Entertainment

Rosie to rescue?

Oprah Winfrey, TV’s greatest hit-maker, is counting on Rosie O’Donnell to save her struggling cable network.

OWN — which launched New Year’s Day to un-Oprah-like ratings — has already burned through more than $150 million in start-up money without producing a single hit show.

“There is pressure,” says Debra Birnbaum, editor-in-chief of TV Guide magazine, “because clearly this is what OWN is putting all of its emphasis on for the new season.

“They have to figure out a way to get eyeballs to that network.”

Can the stand-up comic — who will broadcast from Oprah’s old Chicago studio beginning in early October — do for OWN what, say, “South Park” did for Comedy Central or “Queer Eye”for Bravo?

The irony of history’s most-successful talker looking to a former rival to save her network may be the biggest story of the upcoming fall season.

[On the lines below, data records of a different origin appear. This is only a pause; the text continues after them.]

-- ==== Sys2Proof/Certificates/Slice0/Obligations.lean ====
section
/-! DEFINITION. The statements for the provers, in six groups: the encodings, emission by the block, execution by an
engine, the codec, the operations of the block, and the machine as a whole. -/

open Sys2Proof Sys2Proof.Machine

/-! ## Encodings -/

/-- R94: the bytes of every layer-1 instruction, as the field table lists them. -/
def Obligations.EncodingsAreTheFieldTable : Prop :=
  (∀ v d, encode (.setlo v d) = [0x80, v, d]) ∧ encode .readlo = [0x81]
    ∧ (∀ v d, encode (.sethi v d) = [0x82, v, d]) ∧ encode .readhi = [0x83]
    ∧ encode .loopon = [0x84] ∧ encode .loopoff = [0x85]
    ∧ (∀ n : Half, encode (.setdiv n.toNat) = [0x86, n.extractLsb' 0 8, n.extractLsb' 8 8])
    ∧ encode .waithi = [0x88]
    ∧ (∀ u : BitVec 3, encode (.waits u.toNat) = [0x8E, 0#5 ++ u])
    ∧ (∀ n : Half, encode (.waitl n.toNat) = [0x8F, n.extractLsb' 0 8, n.extractLsb' 8 8])
    ∧ encode .probe = [0xAA]

/-- A few words of the table, written out bit by bit from its encodings, decode to their instructions: a sanity
statement. -/
def Obligations.WrittenWordsDecode : Prop :=
  decodeTableWord 24 0b001110000011000010000000 = some (.setlo 0x30 0x38)
    ∧ decodeTableWord 8 0b10000001 = some .readlo
    ∧ decodeTableWord 24 0b000000000000111010000110 = some (.setdiv 14)
    ∧ decodeTableWord 16 0b0000000110001110 = some (.waits 1)
    ∧ decodeTableWord 24 0b000000011111010010001111 = some (.waitl 500)
    ∧ decodeTableWord 8 0b10001000 = some .waithi
    ∧ decodeTableWord 8 0b10101010 = some .probe
    ∧ decodeTableWord 8 0b10000111 = none

/-- Decoding and encoding of layer 1 agree in both directions: a stream decodes to an instruction and a rest exactly
where it is the encoding of that well-formed layer-1 instruction followed by that rest (R94, R99). -/
def Obligations.DecodeInvertsEncode : Prop :=
  ∀ (bytes : List Byte) (i : Instr) (rest : List Byte),
    decode bytes = .ok (i, rest) ↔
      i.layerOne = true ∧ i.wellFormed = true ∧ bytes = encode i ++ rest

/-- R99: a buffer of whole instructions is decoded by instruction length alone, back to exactly the instructions
emitted, and ends at an instruction boundary. -/
def Obligations.EmittedStreamsDecodeWhole : Prop :=
  ∀ is : List Instr, (∀ i ∈ is, i.layerOne = true ∧ i.wellFormed = true) →
    decodeAll is.length (is.flatMap encode) = .ok is

/-- A first byte outside the table is refused by name, with whatever follows it, and no listed first byte is; so is
a `WAITS` operand above 7 (R96, R97). -/
def Obligations.ReservedEncodingsAreRefused : Prop :=
  ∀ (b : Byte) (rest : List Byte),
    (decode (b :: rest) = .error (.unlistedOpcode b) ↔
      b ∉ ([0x80, 0x81, 0x82, 0x83, 0x84, 0x85, 0x86, 0x88, 0x8E, 0x8F, 0xAA] : List Byte))
    ∧ ∀ u : Byte, (decode (0x8E :: u :: rest) = .error (.reservedOperand u) ↔ 7 < u.toNat)

/-- The wire form of every well-formed layer-2 instruction is read back, and where the command bytes of R103 are
distinct it has no other reading (R101 to R104; the list of readings is the model's, log entry 27). -/
def Obligations.WireFormsAreReadBack : Prop :=
  ∀ (p : Config.Params) (i : Instr), i.layerOne = false → i.wellFormed = true →
    i ∈ decodeUnit p (encodeUnit p i)
      ∧ ([p.opLoadPc, p.opReadInc, p.opProgInc, p.opProgByte, p.opIncAddr, p.opBulkErase, p.key0, p.key1,
            p.key2, p.key3].Nodup →
          decodeUnit p (encodeUnit p i) = [i])

/-- R102: in the frame of a payload of width `W`, bit 23 and bit 0 are 0, bits `W` to 1 carry the payload, the bits
between are 0, and the three frame bytes are the three bytes of the frame, the high one first. -/
def Obligations.FrameBitsAreTheFieldTable : Prop :=
  ∀ w x : Nat, w ∈ [4, 8, 16, 22] → x < 2 ^ w →
    (frameValue x).getLsbD 23 = false ∧ (frameValue x).getLsbD 0 = false
      ∧ (∀ j, j < w → (frameValue x).getLsbD (j + 1) = x.testBit j)
      ∧ (∀ j, w < j → j ≤ 22 → (frameValue x).getLsbD j = false)
      ∧ (frameBytes (frameValue x)).map BitVec.toNat
          = [(frameValue x).toNat / 65536, (frameValue x).toNat / 256 % 256, (frameValue x).toNat % 256]

/-! ## Emission -/

/-- R24, on the block's turn, for every well-formed layer-1 instruction: where its bytes fit the channel's region,
they are written at the cursor, the cursor and the request count move, and nothing else changes; where they do not,
`fault BufferOverflow` is raised and nothing is written. `WAITHI` is emitted on channel B in `CART` mode (R131). -/
def Obligations.LayerOneEmissionIsBoundChecked : Prop :=
  ∀ (i : Instr) (s : State), i.layerOne = true → i.wellFormed = true → s.turn = .block →
    (i = .waithi → s.mode = .cart ∧ s.emitCh = .b) →
    ((s.port s.emitCh).cur + (encode i).length ≤ s.limit s.emitCh →
        ∃ t, exec i s = .next t
          ∧ Emitted s.emitCh (encode i) (if i = .readlo ∨ i = .readhi then 1 else 0) s t)
    ∧ (s.limit s.emitCh < (s.port s.emitCh).cur + (encode i).length →
        ∃ t, exec i s = .next t ∧ Faulted .bufferOverflow s t)

/-- The emitters' own checks, on the block's turn: a `WAITS` operand above 7 and a divisor above `0xFFFF` are
`fault ParamRange`, a long-delay length above `0xFFFF` is `fault WaitLengthOverflow`, `WAITHI` off channel B of
`CART` mode is `fault Unmodelled`; nothing is written (R126, R127, R131, R134). -/
def Obligations.EmitterChecksFault : Prop :=
  ∀ s : State, s.turn = .block →
    (∀ u, 7 < u → ∃ t, exec (.waits u) s = .next t ∧ Faulted .paramRange s t)
    ∧ (∀ n, 0xFFFF < n → ∃ t, exec (.waitl n) s = .next t ∧ Faulted .waitLengthOverflow s t)
    ∧ (∀ n, 0xFFFF < n → ∃ t, exec (.setdiv n) s = .next t ∧ Faulted .paramRange s t)
    ∧ (¬ (s.mode = .cart ∧ s.emitCh = .b) → ∃ t, exec .waithi s = .next t ∧ Faulted .unmodelled s t)

/-- What running a pseudo-instruction does. R129, R130, R137: a calibrated delay of `t` microseconds or milliseconds is
a long delay whose length is the clocks of `t` doubled and divided by 8 rounding down, on unbounded naturals, at 2
clocks a microsecond on the ICSP channel and 10 on A and B; a length above `0xFFFF` is `fault WaitLengthOverflow` and
is never reduced. R171 to R176, R186 to R188: a bit, a command, a payload frame, the read frame, a latch, a release and
a sample are the bytes and the sample requests listed, on the channel given, and nothing else changes. A command or
latch above `0xFF` and a payload too wide are `fault ParamRange` with nothing written, and so is a frame of a width
R173 does not list (the model's choice, log entry 39). Where the bytes do not fit, the layer-1 instructions they are
made of are written as far as they fit, with a sample request for each pin read among them, and the first that does not
is `fault BufferOverflow` (R24, R26). -/
def Obligations.CalibratedDelaysAreExact : Prop :=
  ∀ (s : State) (ch : Chan),
    (∀ (t : Nat) (e : Emitter) (clocks : Nat),
      (e = .waitUs t ∧ clocks = (if ch = .icsp then 2 else 10) * t)
        ∨ (e = .waitMs t ∧ clocks = (if ch = .icsp then 2000 else 10000) * t) →
      (clocks * 2 / 8 ≤ 0xFFFF → (s.port ch).cur + 3 ≤ s.limit ch →
          ∃ u, runEmitter ch e s = .next u
            ∧ Emitted ch (longDelayBytes (clocks * 2 / 8)) 0 { s with emitCh := ch } u)
      ∧ (clocks * 2 / 8 ≤ 0xFFFF → s.limit ch < (s.port ch).cur + 3 →
          ∃ u, runEmitter ch e s = .next u ∧ Faulted .bufferOverflow { s with emitCh := ch } u)
      ∧ (0xFFFF < clocks * 2 / 8 →
          ∃ u, runEmitter ch e s = .next u ∧ Faulted .waitLengthOverflow { s with emitCh := ch } u))
    ∧ (∀ (e : Emitter) (bytes : List Byte) (reads : Nat),
      (∃ b, e = .icspBit b ∧ bytes = bitBytes s.params b ∧ reads = 0)
        ∨ (∃ c, e = .icspCmd c ∧ c ≤ 0xFF ∧ bytes = bitsBytes s.params 8 c ∧ reads = 0)
        ∨ (∃ w x, e = .icspFrame w x ∧ w ∈ [4, 8, 16, 22] ∧ x < 2 ^ w
            ∧ bytes = payloadBytes s.params x ∧ reads = 0)
        ∨ (e = .icspRead ∧ bytes = readFrameBytes s.params ∧ reads = 24)
        ∨ (∃ x : Byte, e = .cartLatch x.toNat ∧ bytes = [0x82, x, 0xFF] ∧ reads = 0)
        ∨ (e = .cartRelease ∧ bytes = [0x82, 0x00, 0x00] ∧ reads = 0)
        ∨ (e = .cartSample ∧ bytes = [0x83] ∧ reads = 1) →
      ((s.port ch).cur + bytes.length ≤ s.limit ch →
        ∃ u, runEmitter ch e s = .next u ∧ Emitted ch bytes reads { s with emitCh := ch } u)
      ∧ (s.limit ch < (s.port ch).cur + bytes.length →
        ∃ (pre post : List Instr) (next : Instr) (mid u : State),
          (pre ++ next :: post).flatMap encode = bytes
            ∧ Emitted ch (pre.flatMap encode) (pre.count .readlo + pre.count .readhi) { s with emitCh := ch } mid
            ∧ (pre ≠ [] → (s.port ch).cur + (pre.flatMap encode).length ≤ s.limit ch)
            ∧ s.limit ch < (s.port ch).cur + (pre.flatMap encode).length + (encode next).length
            ∧ runEmitter ch e s = .next u ∧ Faulted .bufferOverflow mid u))
    ∧ ∀ e : Emitter,
      (∃ c, e = .icspCmd c ∧ 0xFF < c) ∨ (∃ x, e = .cartLatch x ∧ 0xFF < x)
        ∨ (∃ w x, e = .icspFrame w x ∧ (2 ^ w ≤ x ∨ w ∉ [4, 8, 16, 22])) →
      ∃ u, runEmitter ch e s = .next u ∧ Faulted .paramRange { s with emitCh := ch } u

/-- `INCADDR` and the four key bytes are bare commands: eight clocked bits, most significant first, no frame, no
delay, 48 bytes at the cursor of the single channel, and nothing else changes. Where they do not fit, as many whole
pin writes as fit are written and the next is `fault BufferOverflow` (R24, R172, R227, R244). -/
def Obligations.BareCommandsAreEightClockedBits : Prop :=
  ∀ (i : Instr) (c : Byte) (s : State),
    (i, c) ∈ [(Instr.incaddr, s.params.opIncAddr), (.key0, s.params.key0), (.key1, s.params.key1),
      (.key2, s.params.key2), (.key3, s.params.key3)] →
    (commandBytes s.params c).length = 48
      ∧ ((s.port .icsp).cur + 48 ≤ s.params.cap →
        ∃ t, exec i s = .next t ∧ Emitted .icsp (commandBytes s.params c) 0 s t)
      ∧ (s.params.cap < (s.port .icsp).cur + 48 →
        ∃ mid t, Emitted .icsp ((commandBytes s.params c).take (3 * ((s.params.cap - (s.port .icsp).cur) / 3))) 0 s mid
          ∧ exec i s = .next t ∧ Faulted .bufferOverflow mid t)
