-- ==== Sys2Proof/Tests/Slice0.lean ====
section
/-! SUPPORT. The smoke tests of well-formedness, the decoding of a word of every row written out from its encoding, a
few worked examples of the spec (vector configuration VC, D50), and for every obligation with hypotheses a witness that
meets them, each clause at a boundary. -/

open Sys2Proof Sys2Proof.Machine

namespace Sys2Proof.Tests

/-! ## Well-formedness: an ill-formed term for each check -/

theorem test_setdiv_wide_refused : (Instr.setdiv 65536).wellFormed = false := by decide
theorem test_waits_wide_refused : (Instr.waits 8).wellFormed = false := by decide
theorem test_waitl_wide_refused : (Instr.waitl 65536).wellFormed = false := by decide
theorem test_loadaddr_wide_refused : (Instr.loadaddr 4194304).wellFormed = false := by decide
theorem test_progword_wide_refused : (Instr.progword 65536).wellFormed = false := by decide
theorem test_progbyte_wide_refused : (Instr.progbyte 256).wellFormed = false := by decide
theorem test_erase_wide_refused : (Instr.erase 16).wellFormed = false := by decide

/-! ## Decoding: words written out bit by bit from R94, the last byte first -/

theorem test_decode_setlo : decodeTableWord 24 0b001110000011000010000000 = some (.setlo 0x30 0x38) := by decide
theorem test_decode_readlo : decodeTableWord 8 0b10000001 = some .readlo := by decide
theorem test_decode_sethi : decodeTableWord 24 0b111111110001001010000010 = some (.sethi 0x12 0xFF) := by decide
theorem test_decode_readhi : decodeTableWord 8 0b10000011 = some .readhi := by decide
theorem test_decode_loopon : decodeTableWord 8 0b10000100 = some .loopon := by decide
theorem test_decode_loopoff : decodeTableWord 8 0b10000101 = some .loopoff := by decide
theorem test_decode_setdiv : decodeTableWord 24 0b000000010000111010000110 = some (.setdiv 0x10E) := by decide
theorem test_decode_waithi : decodeTableWord 8 0b10001000 = some .waithi := by decide
theorem test_decode_waits : decodeTableWord 16 0b0000011110001110 = some (.waits 7) := by decide
theorem test_decode_waitl : decodeTableWord 24 0b000000011111010010001111 = some (.waitl 500) := by decide
theorem test_decode_probe : decodeTableWord 8 0b10101010 = some .probe := by decide
theorem test_decode_unlisted : decodeTableWord 8 0b10000111 = none := by decide
theorem test_decode_waits_reserved : decodeTableWord 16 0b0000100010001110 = none := by decide
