-- ==== Sys2Proof/Machine/Port.lean ====
section
/-! DEFINITION. The forwarding unit's shared operations: handoff at a ready port, entry into a band, flushes, and frames
that leave the hold buffer by being dropped (chapter 6). -/

namespace Sys2Proof.Machine

/-- The port can take a frame: it is not sending one, and its link is up or the session is open (R124, R125). -/
def State.portReady (s : State) : Path → Bool
  | .fibre => s.fin.link && s.fwd.fibreQ.sending.isNone
  | .radio => decide (s.ru.state = .session) && s.fwd.radioQ.sending.isNone

/-- The frame a ready port takes first, and the queue without it (R123). -/
def TxQueue.next (q : TxQueue) : Option (TxFrame × TxQueue) :=
  match q.probes, q.urgent, q.normal with
  | f :: fs, _, _ => some (f, { q with probes := fs })
  | [], f :: fs, _ => some (f, { q with urgent := fs })
  | [], [], f :: fs => some (f, { q with normal := fs })
  | [], [], [] => none

/-- A counted length added to a flow's radio bytes (R114). -/
def FlowRec.addBytes (n : Nat) (f : FlowRec) : FlowRec :=
  if max32 < f.bytes + n then { f with bytes := max32, saturated := true } else { f with bytes := f.bytes + n }

/-- The flow part of a radio handoff (R114, R123). -/
def countFlow (flow : Option Nat) (n : Nat) (w : Work) : Work :=
  match flow with
  | none => w
  | some i => w.onFlow i (FlowRec.addBytes n)

/-- The handoff of a frame to its port; at the modem data link it is counted (R123, R136). -/
def handoff (p : Path) (f : TxFrame) (rest : TxQueue) (w : Work) : Work :=
  let w := w.onQueue p fun _ => { rest with sending := some f.data }
  match p with
  | .fibre => w
  | .radio => addUsed (w.st.counted f.data) (countFlow f.flow (w.st.counted f.data) w)

/-- A ready port takes its next frame, if one waits (R123). -/
def takeNext (p : Path) (w : Work) : Work :=
  if w.st.portReady p then
    match (w.st.fwd.queue p).next with
    | none => w
    | some (f, rest) => handoff p f rest w
  else w

/-- The band of a tier: urgent for 0 and 1 (R122). -/
def TxQueue.band (q : TxQueue) (tier : Nat) : List TxFrame := if tier ≤ 1 then q.urgent else q.normal

/-- A frame at the tail of the band of a tier. -/
def TxQueue.append (tier : Nat) (f : TxFrame) (q : TxQueue) : TxQueue :=
  if tier ≤ 1 then { q with urgent := q.urgent ++ [f] } else { q with normal := q.normal ++ [f] }

/-- The band a frame of this tier would enter is full (R122). -/
def State.bandFull (s : State) (p : Path) (tier : Nat) : Bool :=
  decide (Config.bandMax ≤ ((s.fwd.queue p).band tier).length)

/-- One queue drop of a path (R122, R135). -/
def ForwardCounts.queueDrop (p : Path) (c : ForwardCounts) : ForwardCounts :=
  match p with
  | .fibre => { c with fibreDrop := hold32 (c.fibreDrop + 1) }
  | .radio => { c with radioDrop := hold32 (c.radioDrop + 1) }

/-- A frame enters the band of its tier, or is dropped where the band is full; a ready port takes it at once
(R122, R123). -/
def enterBand (p : Path) (tier : Nat) (f : TxFrame) (w : Work) : Work :=
  if w.st.bandFull p tier then w.onCounts (ForwardCounts.queueDrop p)
  else takeNext p (w.onQueue p (TxQueue.append tier f))

/-- Frames removed by a flush, counted (R124, R125, R135). -/
def ForwardCounts.flush (p : Path) (n : Nat) (c : ForwardCounts) : ForwardCounts :=
  match p with
  | .fibre => { c with fibreFlush := hold32 (c.fibreFlush + n) }
  | .radio => { c with radioFlush := hold32 (c.radioFlush + n) }

/-- Both bands of a path emptied and counted (R124, R125). -/
def flushQueue (p : Path) (w : Work) : Work :=
  let q := w.st.fwd.queue p
  (w.onQueue p fun q => { q with urgent := [], normal := [] }).onCounts
    (ForwardCounts.flush p (q.urgent.length + q.normal.length))

/-- A frame of a BLOCKED class or flow, counted to its class (R80, R121). -/
def dropBlocked (cls : Nat) (w : Work) : Work :=
  w.onClass cls fun c => { c with dropped := hold32 (c.dropped + 1) }

/-- Held frames dropped and counted; HOLD_DROPS latches if there were any (R128, R130, R131). -/
def dropHeld (gone : HeldFrame → Bool) (tally : Nat → ForwardCounts → ForwardCounts) (w : Work) : Work :=
  let n := (w.st.fwd.held.filter gone).length
  if n = 0 then w
  else
    latch Bit.holdDrops
      ((w.onFwd fun f => { f with held := f.held.filter fun h => !gone h }).onCounts (tally n))

/-- The hold-discard count (R130). -/
def ForwardCounts.discardHeld (n : Nat) (c : ForwardCounts) : ForwardCounts :=
  { c with holdDiscard := hold32 (c.holdDiscard + n) }

/-- The hold-age count (R128). -/
def ForwardCounts.ageHeld (n : Nat) (c : ForwardCounts) : ForwardCounts :=
  { c with holdAge := hold32 (c.holdAge + n) }

/-- The frame's age has reached the hold-age limit (R128). -/
def State.aged (s : State) (h : HeldFrame) : Bool := decide (s.steer.holdAge ≤ elapsed s.now h.arrival)

/-- Frames of a transmit queue that were bound to a flow lose the binding (R126). -/
def unbind (i : Nat) (fs : List TxFrame) : List TxFrame :=
  fs.map fun f => if f.flow = some i then { f with flow := none } else f

def TxQueue.unbound (i : Nat) (q : TxQueue) : TxQueue :=
  { q with urgent := unbind i q.urgent, normal := unbind i q.normal }

/-- What becomes of a flow's frames when its record is freed or expires (R104, R110, R126, R130). -/
def releaseFrames (i : Nat) (w : Work) : Work :=
  let w := dropHeld (fun h => decide (h.flow = some i)) ForwardCounts.discardHeld w
  (w.onQueue .fibre (TxQueue.unbound i)).onQueue .radio (TxQueue.unbound i)

end Sys2Proof.Machine
end

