-- ==== Sys2Proof/Machine/FlowOrders.lean ====
section
/-! DEFINITION. The flow table's orders and timers: OPEN FLOW, CLOSE FLOW (chapter 5), FLOW_IDLE_EXPIRY (R110),
IDLE_GAP_RETURN (R109), LONG_IDLE_MARK (R107). -/

namespace Sys2Proof.Machine

/-! ## OPEN FLOW (R101, R102) -/

/-- The lowest FREE record, counting from the given number (R101). -/
def lowestFree : Nat → List FlowRec → Option Nat
  | _, [] => none
  | i, f :: fs => if f.state = .free then some i else lowestFree (i + 1) fs

/-- A record as OPEN FLOW allocates it: the update count carries on (R101, R117). -/
def FlowRec.opening (cls idle : Nat) (path : ClassPath) (now : Time) (f : FlowRec) : FlowRec :=
  { state := path.flowState, cls := cls, pinned := false, last := path.flowState.path, moves := 0, opened := now,
    lastFrame := now, idle := idle, bytes := 0, saturated := false, longIdle := false, count := f.count }

/-- The drill unit's view of an opening: a flow RADIO or WAITING aborts a drill (R101, R160). -/
def drillSeesFlow (i : Nat) (w : Work) : Work :=
  if (w.st.flow i).state.wantsRadio then endDrill .aborted .realUse w else w

/-- The radio unit's view of a tier-0 opening while fibre is not usable (R102). -/
def restartSees (cls : Nat) (w : Work) : Work :=
  if (w.st.cls cls).tier = 0 ∧ w.st.fibreUsable = false then tier0Restart w else w

def openFlow (i cls idle : Nat) (w : Work) : Work :=
  let w := w.onFlow i (FlowRec.opening cls idle (w.st.cls cls).cur w.now)
  restartSees cls (recomputeDemand (drillSeesFlow i (handConditions w)))

def openAnswer (i cls : Nat) (s : State) : List Byte :=
  let f := s.flow i
  pack [(1, i), (1, f.state.code), (1, optPathCode f.state.path), (1, (s.cls cls).cur.code)]

def orderOpenFlow (ps : List Byte) (w : Work) : Answered :=
  let cls := param ps 0 1
  if 7 < cls then refuse .badValue w
  else if w.st.exch.service ≠ .service then refuse .wrongState w
  else
    match lowestFree 0 w.st.flows with
    | none => refuse .full w
    | some i =>
      let idle := min (param ps 1 4) 65535
      { work := openFlow i cls idle w, result := okOrClamped (decide (idle ≠ param ps 1 4)),
        answer := openAnswer i cls }

/-- OPEN_FLOW (R101, R102). -/
def execOpenFlow (s : State) : Host.Outcome State Fault Refusal := .next (takeKind Kind.openFlow orderOpenFlow s)

/-! ## CLOSE FLOW (R103, R104) -/

/-- A record freed, and what becomes of its frames (R104). -/
def freeFlow (i : Nat) (w : Work) : Work :=
  (releaseFrames i (w.onFlow i fun f => FlowRec.freed f.count)).touch (.flow i)

def closeAnswer (i : Nat) (f : FlowRec) : List Byte :=
  pack [(1, i), (1, f.state.code), (1, optPathCode f.state.path), (1, f.cls), (2, f.moves), (4, f.bytes),
        (1, f.saturated.toNat), (4, f.opened.toNat), (4, f.lastFrame.toNat)]

def orderCloseFlow (ps : List Byte) (w : Work) : Answered :=
  let i := param ps 0 1
  if 127 < i ∨ (w.st.flow i).state = .free then refuse .noSuch w
  else
    let before := w.st.flow i
    { work := (handConditions (freeFlow i w)).oweDemand, result := .ok, answer := fun _ => closeAnswer i before }

/-- CLOSE_FLOW (R103). -/
def execCloseFlow (s : State) : Host.Outcome State Fault Refusal := .next (takeKind Kind.closeFlow orderCloseFlow s)

/-! ## Timers -/

/-- The idle timer of a flow is due: it runs while the record is live and its timeout is not 0 (R110). -/
def FlowRec.idleDue (now : Time) (f : FlowRec) : Bool :=
  f.state.live && decide (f.idle ≠ 0) && decide (f.idle * 1000 ≤ elapsed now f.lastFrame)

/-- A flow expires; class, counts and times are kept (R110). -/
def expireFlow (i : Nat) (w : Work) : Work :=
  let w := w.onFlow i fun f => { f with state := .expired, pinned := false }
  (handConditions (releaseFrames i w)).oweDemand

/-- FLOW_IDLE_EXPIRY (R110). -/
def execFlowIdleExpiry (i : Fin 128) (s : State) : Host.Outcome State Fault Refusal :=
  .next (if (s.flow i).idleDue s.now then event (expireFlow i) s else s)

/-- The idle-gap timer of a pinned flow is due (R109). -/
def State.gapDue (s : State) (i : Nat) : Bool := (s.flow i).gapPassed s.now (s.flow i).cls (s.cls (s.flow i).cls).gap

/-- An idle-gap return (R109). -/
def gapReturn (i : Nat) (w : Work) : Work :=
  let w := w.onFlow i (FlowRec.comeBack (w.st.cls (w.st.flow i).cls).cur)
  (handConditions w).oweDemand

/-- IDLE_GAP_RETURN (R109). -/
def execIdleGapReturn (i : Fin 128) (s : State) : Host.Outcome State Fault Refusal :=
  .next (if s.gapDue i then event (gapReturn i) s else s)

/-- The long-idle mark of a record in use is due (R107). -/
def FlowRec.markDue (now : Time) (f : FlowRec) : Bool :=
  decide (f.state ≠ .free) && !f.longIdle && decide (Config.longIdleMs ≤ elapsed now f.lastFrame)

/-- LONG_IDLE_MARK (R107). -/
def execLongIdleMark (i : Fin 128) (s : State) : Host.Outcome State Fault Refusal :=
  .next (if (s.flow i).markDue s.now then event (fun w => w.onFlow i fun f => { f with longIdle := true }) s else s)

end Sys2Proof.Machine
end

“One hit can certainly get a cable channel going,” says Robert Thompson, professor of TV and pop culture at Syracuse University. “They could certainly use their ‘Jon & Kate Plus 8.’ ”

OWN has signaled just how crucial the O’Donnell show is by giving it a lot of promotion on its air.

A one-minute trailer that started airing late last week shows O’Donnell joking: “I am the mother of four children and frankly they are teenagers and that is the reason I am going back to work.”

Oprah herself — who has started getting news out to her legion of fans in a well-read. weekly Facebook post — has been talking up Rosie, visiting her in Chicago, dining out in one of the city’s best-known restaurants. It would be impossible to miss Oprah’s endorsement of the new O’Donnell show.

She has even given Rosie her old studio and much of her former staff.

It would seem, in fact, that OWN has no bench, if Rosie does not succeed.

Earlier this year, OWN scrapped plans for a “Today”-like morning show produced by “Survivor” boss Mark Burnett. And it let actress Jenny McCarthy walk out on her deal this summer.

Rosie could be, on the other hand, a good bet.

As a TV exec who used to work for her says, “Say whatever you want about her, Rosie makes money for people.”

It has been more than a decade since Rosie has been billed as the “Queen of Nice.”

Her controversial year as co-host of “The View” included a nasty public feud with real estate mogul Donald Trump, a spat with Bill O’Reilly over the war in Iraq and an on-air screaming match with one of her own co-hosts.

“She started with such a bang, and everybody loved her,” Birnbaum notes. “What people remember now are some of the angrier moments.”

O’Donnell has said little about her new show — which will air weekdays at 7 p.m. But she has let on that it will be more “View” Rosie than “Nice” Rosie.

“When I was 33 I think the appeal of my program was there was an authentic, genuine appreciation of pop culture,” O’Donnell revealed during a press conference in July.

“I loved these people, like [Barbra] Streisand and Tom Cruise, the concept that I could meet them was really beyond my belief.”

“And now I’m 50 and both of those people have stayed in my house, right? So the enthusiasm that I had for celebrities is changed. I have evolved and grown, and the show is going to be reflective of that.”